WORK ORDER »
Return the run of lines below that opens with the line containing "def spdmReply (b" and closes with the line containing "offset length =>", keeping each one exact.

Stored data entries
|---|
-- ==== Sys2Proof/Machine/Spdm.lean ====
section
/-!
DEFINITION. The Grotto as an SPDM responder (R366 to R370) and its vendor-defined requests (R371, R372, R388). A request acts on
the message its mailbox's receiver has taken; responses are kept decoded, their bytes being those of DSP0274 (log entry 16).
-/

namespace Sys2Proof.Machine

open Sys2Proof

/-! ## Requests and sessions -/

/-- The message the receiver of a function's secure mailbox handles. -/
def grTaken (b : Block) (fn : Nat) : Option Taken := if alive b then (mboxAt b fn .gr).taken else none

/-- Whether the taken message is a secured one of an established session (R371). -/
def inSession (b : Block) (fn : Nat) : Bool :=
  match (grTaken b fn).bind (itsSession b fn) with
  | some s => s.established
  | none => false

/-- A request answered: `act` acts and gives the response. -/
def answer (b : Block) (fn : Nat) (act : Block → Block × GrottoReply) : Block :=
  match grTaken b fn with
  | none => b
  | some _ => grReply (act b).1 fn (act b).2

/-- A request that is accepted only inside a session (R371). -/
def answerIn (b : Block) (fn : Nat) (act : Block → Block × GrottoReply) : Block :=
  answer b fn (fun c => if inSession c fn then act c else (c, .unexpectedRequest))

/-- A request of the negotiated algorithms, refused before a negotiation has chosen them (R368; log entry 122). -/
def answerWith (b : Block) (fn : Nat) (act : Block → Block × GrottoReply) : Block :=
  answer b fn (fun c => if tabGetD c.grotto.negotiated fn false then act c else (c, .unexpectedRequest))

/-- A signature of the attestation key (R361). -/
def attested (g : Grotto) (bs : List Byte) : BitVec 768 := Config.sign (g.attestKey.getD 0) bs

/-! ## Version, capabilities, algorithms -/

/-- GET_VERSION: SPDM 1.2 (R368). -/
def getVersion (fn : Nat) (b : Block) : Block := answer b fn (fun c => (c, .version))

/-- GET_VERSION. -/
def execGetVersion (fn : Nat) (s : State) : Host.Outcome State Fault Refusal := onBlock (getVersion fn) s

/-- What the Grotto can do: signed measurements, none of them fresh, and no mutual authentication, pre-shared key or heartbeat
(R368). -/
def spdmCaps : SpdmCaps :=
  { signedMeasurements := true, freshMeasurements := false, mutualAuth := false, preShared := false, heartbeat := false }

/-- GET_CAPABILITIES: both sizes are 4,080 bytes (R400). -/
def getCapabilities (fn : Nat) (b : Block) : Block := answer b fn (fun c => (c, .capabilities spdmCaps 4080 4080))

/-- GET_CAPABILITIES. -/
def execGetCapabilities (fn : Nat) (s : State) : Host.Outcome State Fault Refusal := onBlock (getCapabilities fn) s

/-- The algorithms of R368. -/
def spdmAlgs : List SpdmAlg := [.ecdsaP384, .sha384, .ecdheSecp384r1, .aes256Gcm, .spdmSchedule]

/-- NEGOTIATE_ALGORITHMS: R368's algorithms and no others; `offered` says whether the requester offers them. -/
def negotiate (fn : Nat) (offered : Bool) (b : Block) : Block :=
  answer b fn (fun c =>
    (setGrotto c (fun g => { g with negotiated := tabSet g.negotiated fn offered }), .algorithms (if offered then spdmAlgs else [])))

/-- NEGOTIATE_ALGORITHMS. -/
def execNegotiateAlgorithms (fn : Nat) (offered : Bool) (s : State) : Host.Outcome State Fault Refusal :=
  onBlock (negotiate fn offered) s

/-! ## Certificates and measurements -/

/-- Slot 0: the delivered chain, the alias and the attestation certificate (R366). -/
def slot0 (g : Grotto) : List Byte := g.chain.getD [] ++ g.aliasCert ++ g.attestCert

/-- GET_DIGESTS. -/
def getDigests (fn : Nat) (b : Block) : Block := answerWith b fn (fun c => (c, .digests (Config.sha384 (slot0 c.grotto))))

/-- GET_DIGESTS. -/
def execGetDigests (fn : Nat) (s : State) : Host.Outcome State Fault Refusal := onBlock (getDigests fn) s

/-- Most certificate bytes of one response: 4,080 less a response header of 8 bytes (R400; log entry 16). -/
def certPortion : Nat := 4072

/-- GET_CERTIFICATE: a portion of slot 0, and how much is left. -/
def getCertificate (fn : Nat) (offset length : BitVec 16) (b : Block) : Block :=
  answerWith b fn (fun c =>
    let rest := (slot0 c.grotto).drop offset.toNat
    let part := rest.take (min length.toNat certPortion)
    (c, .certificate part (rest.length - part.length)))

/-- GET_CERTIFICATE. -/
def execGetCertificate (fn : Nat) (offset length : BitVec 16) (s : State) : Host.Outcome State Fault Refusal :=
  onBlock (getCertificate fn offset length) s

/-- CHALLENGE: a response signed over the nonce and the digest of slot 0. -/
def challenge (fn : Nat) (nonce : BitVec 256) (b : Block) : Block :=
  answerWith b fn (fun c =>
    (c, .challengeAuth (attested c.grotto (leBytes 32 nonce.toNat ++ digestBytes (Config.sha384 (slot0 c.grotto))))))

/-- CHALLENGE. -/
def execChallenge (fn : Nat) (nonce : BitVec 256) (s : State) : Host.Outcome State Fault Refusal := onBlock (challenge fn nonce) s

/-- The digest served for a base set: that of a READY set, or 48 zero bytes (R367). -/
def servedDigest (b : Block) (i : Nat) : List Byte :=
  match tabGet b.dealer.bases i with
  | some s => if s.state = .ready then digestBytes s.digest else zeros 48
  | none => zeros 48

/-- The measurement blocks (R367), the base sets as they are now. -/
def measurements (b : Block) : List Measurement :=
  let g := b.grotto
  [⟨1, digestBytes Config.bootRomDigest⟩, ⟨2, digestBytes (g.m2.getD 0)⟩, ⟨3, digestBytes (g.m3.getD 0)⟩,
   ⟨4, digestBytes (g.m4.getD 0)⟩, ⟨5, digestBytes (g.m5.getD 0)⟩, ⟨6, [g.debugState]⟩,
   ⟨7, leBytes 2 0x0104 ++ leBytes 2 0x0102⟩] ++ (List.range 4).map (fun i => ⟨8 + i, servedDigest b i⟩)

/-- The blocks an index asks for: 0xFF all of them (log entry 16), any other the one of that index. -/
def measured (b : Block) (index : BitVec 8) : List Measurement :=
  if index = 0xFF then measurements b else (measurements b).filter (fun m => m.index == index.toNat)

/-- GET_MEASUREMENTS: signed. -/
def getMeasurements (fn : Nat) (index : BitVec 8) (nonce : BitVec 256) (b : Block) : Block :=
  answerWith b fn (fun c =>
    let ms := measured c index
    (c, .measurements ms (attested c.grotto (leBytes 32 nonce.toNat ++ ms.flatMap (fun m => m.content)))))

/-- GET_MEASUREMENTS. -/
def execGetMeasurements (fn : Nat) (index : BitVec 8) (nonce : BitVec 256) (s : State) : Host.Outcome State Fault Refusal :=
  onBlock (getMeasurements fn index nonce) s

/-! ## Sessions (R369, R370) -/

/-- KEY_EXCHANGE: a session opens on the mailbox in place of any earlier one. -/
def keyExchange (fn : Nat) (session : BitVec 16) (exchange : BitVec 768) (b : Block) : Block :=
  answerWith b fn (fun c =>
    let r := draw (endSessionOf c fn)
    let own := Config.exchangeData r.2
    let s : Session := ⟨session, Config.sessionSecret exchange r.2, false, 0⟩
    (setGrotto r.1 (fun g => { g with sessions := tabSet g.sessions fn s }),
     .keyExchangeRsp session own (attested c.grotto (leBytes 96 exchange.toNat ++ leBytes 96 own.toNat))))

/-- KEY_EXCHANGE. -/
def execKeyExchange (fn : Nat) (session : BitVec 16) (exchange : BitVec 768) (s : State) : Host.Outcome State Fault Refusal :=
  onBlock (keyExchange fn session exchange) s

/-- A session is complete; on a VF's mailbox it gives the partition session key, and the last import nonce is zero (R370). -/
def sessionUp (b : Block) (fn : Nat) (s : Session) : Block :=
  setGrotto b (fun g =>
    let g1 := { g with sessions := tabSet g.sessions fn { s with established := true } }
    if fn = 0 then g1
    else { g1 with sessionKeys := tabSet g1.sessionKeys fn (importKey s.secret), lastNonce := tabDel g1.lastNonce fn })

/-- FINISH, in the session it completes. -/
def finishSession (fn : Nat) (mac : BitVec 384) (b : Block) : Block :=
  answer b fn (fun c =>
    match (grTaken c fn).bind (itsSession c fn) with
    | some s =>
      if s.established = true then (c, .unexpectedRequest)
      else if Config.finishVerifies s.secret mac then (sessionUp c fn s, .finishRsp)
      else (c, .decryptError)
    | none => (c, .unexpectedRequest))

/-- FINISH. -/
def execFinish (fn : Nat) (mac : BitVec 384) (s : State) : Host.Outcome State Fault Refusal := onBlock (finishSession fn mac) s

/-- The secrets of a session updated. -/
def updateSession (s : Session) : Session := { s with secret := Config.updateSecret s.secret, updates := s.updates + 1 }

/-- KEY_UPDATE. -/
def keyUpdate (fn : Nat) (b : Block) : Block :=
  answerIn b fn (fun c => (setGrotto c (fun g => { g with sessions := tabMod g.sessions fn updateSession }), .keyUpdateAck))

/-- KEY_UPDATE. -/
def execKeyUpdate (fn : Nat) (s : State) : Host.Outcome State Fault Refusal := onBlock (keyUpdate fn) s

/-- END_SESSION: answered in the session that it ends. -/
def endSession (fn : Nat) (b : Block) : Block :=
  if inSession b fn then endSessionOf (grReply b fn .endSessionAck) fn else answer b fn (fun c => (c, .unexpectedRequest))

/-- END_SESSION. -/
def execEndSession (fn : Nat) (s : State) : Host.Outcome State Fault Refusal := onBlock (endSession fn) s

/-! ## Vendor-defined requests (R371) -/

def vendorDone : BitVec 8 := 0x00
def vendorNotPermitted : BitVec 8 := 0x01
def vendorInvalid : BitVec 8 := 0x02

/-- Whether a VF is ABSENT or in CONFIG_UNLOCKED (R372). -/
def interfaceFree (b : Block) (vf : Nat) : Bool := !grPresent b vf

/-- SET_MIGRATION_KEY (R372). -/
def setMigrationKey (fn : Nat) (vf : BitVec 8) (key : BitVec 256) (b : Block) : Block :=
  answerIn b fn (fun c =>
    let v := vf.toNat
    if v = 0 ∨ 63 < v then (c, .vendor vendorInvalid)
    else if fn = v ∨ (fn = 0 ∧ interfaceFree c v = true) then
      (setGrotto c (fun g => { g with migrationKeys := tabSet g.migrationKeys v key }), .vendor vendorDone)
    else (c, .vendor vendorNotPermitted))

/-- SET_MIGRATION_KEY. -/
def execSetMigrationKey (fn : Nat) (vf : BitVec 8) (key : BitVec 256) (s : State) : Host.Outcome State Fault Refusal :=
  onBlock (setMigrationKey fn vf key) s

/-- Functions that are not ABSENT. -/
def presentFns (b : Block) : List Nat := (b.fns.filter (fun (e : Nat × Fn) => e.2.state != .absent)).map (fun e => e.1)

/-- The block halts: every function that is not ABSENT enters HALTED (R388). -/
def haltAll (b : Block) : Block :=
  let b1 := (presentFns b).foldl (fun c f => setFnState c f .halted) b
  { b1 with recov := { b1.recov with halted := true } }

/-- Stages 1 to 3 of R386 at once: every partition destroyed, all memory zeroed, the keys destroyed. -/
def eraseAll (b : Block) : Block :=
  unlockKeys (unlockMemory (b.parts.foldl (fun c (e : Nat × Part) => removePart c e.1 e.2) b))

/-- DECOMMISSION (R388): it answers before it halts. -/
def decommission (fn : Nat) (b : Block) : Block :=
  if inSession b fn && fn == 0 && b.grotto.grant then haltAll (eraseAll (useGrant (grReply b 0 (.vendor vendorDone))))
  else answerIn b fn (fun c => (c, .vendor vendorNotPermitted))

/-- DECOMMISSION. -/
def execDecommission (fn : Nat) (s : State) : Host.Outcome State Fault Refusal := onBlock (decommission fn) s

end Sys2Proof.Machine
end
|---|
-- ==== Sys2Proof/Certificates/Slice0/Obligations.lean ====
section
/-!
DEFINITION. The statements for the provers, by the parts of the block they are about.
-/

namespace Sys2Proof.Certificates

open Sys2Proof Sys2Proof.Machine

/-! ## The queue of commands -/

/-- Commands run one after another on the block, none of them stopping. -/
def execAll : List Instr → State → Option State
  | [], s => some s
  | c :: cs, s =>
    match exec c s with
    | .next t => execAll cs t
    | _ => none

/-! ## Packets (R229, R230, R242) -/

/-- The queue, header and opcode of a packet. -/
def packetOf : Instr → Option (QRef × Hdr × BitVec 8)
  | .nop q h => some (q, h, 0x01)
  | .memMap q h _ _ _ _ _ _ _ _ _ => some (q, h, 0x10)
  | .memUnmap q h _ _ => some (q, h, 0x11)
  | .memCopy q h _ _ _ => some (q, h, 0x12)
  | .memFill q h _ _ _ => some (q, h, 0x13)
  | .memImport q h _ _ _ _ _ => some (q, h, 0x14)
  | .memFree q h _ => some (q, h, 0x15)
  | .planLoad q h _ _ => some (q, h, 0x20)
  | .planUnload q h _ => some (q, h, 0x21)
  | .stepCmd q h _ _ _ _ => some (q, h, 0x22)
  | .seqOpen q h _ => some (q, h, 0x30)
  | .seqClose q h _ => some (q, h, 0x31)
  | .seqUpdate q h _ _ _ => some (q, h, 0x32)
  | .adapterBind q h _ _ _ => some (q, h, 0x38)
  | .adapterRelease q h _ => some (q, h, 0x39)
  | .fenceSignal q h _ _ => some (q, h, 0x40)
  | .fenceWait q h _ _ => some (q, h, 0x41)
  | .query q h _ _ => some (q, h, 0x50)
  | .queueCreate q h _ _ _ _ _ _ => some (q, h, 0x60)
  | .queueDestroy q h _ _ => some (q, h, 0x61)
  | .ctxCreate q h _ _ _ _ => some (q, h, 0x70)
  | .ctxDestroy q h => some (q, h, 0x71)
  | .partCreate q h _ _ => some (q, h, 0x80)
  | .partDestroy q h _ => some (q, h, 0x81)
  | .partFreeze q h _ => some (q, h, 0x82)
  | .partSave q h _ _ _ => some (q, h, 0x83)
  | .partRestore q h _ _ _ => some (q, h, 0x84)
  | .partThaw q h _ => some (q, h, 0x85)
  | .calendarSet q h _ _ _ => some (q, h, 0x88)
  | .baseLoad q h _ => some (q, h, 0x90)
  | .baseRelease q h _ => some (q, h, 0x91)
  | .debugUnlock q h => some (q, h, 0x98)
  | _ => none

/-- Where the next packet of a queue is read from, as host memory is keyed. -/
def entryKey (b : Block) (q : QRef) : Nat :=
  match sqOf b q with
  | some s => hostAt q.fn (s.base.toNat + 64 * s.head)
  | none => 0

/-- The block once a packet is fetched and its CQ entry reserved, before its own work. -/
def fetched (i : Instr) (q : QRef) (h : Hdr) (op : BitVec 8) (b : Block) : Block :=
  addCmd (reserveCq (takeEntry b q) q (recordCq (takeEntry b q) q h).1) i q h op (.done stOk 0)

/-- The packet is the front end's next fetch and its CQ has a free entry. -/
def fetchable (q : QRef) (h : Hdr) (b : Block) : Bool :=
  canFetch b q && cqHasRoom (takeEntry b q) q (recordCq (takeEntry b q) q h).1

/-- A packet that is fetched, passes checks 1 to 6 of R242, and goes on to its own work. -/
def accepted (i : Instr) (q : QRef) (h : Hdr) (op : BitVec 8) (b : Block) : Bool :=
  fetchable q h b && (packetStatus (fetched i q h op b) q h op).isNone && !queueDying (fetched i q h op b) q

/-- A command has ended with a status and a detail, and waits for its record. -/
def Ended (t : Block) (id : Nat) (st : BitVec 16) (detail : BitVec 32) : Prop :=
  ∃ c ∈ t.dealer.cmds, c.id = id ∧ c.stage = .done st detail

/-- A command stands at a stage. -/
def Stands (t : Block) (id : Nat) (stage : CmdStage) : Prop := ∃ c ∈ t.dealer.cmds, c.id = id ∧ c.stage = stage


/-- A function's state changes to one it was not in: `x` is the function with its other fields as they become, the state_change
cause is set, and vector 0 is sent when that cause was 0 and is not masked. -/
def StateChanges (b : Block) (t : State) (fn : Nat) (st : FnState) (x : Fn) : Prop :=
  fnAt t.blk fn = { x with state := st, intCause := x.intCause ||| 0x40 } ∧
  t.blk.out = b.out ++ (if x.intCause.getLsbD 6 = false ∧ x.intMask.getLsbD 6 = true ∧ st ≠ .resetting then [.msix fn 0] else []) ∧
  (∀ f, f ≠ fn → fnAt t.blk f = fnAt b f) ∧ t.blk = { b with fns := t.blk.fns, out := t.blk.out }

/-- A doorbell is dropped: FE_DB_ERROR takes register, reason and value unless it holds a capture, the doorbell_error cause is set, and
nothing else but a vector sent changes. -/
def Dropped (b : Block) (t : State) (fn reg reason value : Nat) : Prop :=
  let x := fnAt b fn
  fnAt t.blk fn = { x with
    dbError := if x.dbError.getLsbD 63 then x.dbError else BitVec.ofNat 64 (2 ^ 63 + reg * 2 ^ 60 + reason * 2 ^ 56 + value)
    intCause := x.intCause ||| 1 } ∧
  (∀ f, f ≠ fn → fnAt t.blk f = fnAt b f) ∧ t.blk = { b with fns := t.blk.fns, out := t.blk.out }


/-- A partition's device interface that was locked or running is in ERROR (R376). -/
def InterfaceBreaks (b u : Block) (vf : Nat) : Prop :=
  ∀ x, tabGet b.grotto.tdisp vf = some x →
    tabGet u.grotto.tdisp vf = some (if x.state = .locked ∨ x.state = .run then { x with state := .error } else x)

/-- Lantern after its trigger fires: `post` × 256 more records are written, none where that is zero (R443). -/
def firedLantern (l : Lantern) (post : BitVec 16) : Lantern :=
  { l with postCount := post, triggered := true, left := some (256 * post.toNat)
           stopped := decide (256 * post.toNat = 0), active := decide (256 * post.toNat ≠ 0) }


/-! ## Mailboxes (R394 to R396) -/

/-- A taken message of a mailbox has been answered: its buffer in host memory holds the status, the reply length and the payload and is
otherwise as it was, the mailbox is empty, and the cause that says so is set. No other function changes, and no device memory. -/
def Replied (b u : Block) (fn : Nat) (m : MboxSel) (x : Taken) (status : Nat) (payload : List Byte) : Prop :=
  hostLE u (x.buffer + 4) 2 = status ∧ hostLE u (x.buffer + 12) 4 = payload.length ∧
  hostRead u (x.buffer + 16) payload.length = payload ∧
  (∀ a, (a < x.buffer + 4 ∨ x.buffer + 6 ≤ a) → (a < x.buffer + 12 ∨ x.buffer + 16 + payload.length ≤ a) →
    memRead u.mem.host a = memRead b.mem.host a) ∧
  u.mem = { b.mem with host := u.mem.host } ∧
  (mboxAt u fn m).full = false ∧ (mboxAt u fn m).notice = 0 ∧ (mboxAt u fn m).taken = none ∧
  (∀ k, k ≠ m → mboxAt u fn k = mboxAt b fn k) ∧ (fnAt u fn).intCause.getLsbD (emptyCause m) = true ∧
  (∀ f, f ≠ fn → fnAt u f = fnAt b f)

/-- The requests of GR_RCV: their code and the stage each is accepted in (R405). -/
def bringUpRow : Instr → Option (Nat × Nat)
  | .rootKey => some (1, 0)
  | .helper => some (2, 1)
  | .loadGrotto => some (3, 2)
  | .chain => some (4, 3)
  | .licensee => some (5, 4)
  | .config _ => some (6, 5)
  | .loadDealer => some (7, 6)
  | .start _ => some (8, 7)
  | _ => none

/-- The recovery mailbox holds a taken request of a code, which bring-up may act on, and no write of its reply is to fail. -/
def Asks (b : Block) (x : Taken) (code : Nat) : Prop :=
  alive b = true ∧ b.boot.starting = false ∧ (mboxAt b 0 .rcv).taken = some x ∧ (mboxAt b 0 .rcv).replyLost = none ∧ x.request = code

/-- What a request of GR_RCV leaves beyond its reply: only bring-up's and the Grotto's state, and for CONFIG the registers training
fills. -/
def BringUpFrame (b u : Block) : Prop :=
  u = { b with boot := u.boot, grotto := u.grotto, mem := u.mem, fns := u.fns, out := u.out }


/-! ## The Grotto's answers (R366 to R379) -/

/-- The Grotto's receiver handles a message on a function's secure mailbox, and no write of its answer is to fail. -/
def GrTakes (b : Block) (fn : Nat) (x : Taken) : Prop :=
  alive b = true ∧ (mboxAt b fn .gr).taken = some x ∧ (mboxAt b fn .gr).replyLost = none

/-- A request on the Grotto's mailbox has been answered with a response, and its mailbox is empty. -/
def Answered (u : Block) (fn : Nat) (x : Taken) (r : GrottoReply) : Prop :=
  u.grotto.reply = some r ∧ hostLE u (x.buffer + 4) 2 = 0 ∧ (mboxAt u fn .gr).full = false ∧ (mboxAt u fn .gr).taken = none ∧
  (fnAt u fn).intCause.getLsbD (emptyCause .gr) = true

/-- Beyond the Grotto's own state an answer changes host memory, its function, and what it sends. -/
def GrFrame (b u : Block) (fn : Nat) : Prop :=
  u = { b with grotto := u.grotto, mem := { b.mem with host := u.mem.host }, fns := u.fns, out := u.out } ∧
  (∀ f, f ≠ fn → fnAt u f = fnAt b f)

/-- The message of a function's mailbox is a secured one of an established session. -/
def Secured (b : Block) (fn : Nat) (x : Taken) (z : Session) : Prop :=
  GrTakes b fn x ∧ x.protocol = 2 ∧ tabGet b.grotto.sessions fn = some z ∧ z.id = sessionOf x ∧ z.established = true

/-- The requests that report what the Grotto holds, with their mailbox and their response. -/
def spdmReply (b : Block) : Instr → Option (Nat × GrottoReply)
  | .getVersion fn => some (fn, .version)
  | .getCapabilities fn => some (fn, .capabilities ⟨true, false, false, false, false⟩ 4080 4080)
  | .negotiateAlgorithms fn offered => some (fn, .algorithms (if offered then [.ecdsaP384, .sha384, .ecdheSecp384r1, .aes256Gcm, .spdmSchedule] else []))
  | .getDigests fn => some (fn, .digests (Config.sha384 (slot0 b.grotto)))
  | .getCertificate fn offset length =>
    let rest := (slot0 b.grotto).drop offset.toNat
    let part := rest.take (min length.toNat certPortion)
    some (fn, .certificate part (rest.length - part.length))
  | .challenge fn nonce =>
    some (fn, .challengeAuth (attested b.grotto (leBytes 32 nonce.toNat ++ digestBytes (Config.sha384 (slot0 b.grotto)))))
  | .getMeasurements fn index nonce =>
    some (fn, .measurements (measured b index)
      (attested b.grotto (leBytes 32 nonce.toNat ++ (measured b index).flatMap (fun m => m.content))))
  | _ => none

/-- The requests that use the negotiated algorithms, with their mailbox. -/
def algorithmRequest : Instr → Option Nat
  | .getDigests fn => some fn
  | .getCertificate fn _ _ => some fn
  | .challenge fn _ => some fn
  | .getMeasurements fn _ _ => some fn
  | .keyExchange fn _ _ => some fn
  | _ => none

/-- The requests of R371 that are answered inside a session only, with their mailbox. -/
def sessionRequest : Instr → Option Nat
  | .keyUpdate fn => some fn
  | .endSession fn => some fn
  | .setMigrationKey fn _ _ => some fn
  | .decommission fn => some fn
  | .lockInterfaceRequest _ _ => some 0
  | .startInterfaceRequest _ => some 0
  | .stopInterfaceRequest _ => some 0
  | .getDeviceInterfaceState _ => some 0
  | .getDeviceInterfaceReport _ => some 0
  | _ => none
|---|
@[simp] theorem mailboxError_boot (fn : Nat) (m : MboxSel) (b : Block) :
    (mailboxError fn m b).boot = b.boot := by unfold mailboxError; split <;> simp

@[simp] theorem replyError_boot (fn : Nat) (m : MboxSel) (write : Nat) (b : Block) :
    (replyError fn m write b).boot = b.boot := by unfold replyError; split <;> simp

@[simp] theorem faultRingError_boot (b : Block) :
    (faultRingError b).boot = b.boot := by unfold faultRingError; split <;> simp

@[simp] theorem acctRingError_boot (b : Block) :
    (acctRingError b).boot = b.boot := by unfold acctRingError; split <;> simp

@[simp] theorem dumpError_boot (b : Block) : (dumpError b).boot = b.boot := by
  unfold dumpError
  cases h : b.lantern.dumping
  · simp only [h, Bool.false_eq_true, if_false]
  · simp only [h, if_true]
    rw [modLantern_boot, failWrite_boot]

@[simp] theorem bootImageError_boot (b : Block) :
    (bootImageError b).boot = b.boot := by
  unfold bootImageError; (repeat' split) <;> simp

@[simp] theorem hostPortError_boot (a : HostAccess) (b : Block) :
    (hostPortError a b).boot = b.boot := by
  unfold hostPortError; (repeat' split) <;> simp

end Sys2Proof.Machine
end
|---|
SOLVED PROBLEM »
def spdmReply (b : Block) : Instr → Option (Nat × GrottoReply)
  | .getVersion fn => some (fn, .version)
  | .getCapabilities fn => some (fn, .capabilities ⟨true, false, false, false, false⟩ 4080 4080)
  | .negotiateAlgorithms fn offered => some (fn, .algorithms (if offered then [.ecdsaP384, .sha384, .ecdheSecp384r1, .aes256Gcm, .spdmSchedule] else []))
  | .getDigests fn => some (fn, .digests (Config.sha384 (slot0 b.grotto)))
  | .getCertificate fn offset length =>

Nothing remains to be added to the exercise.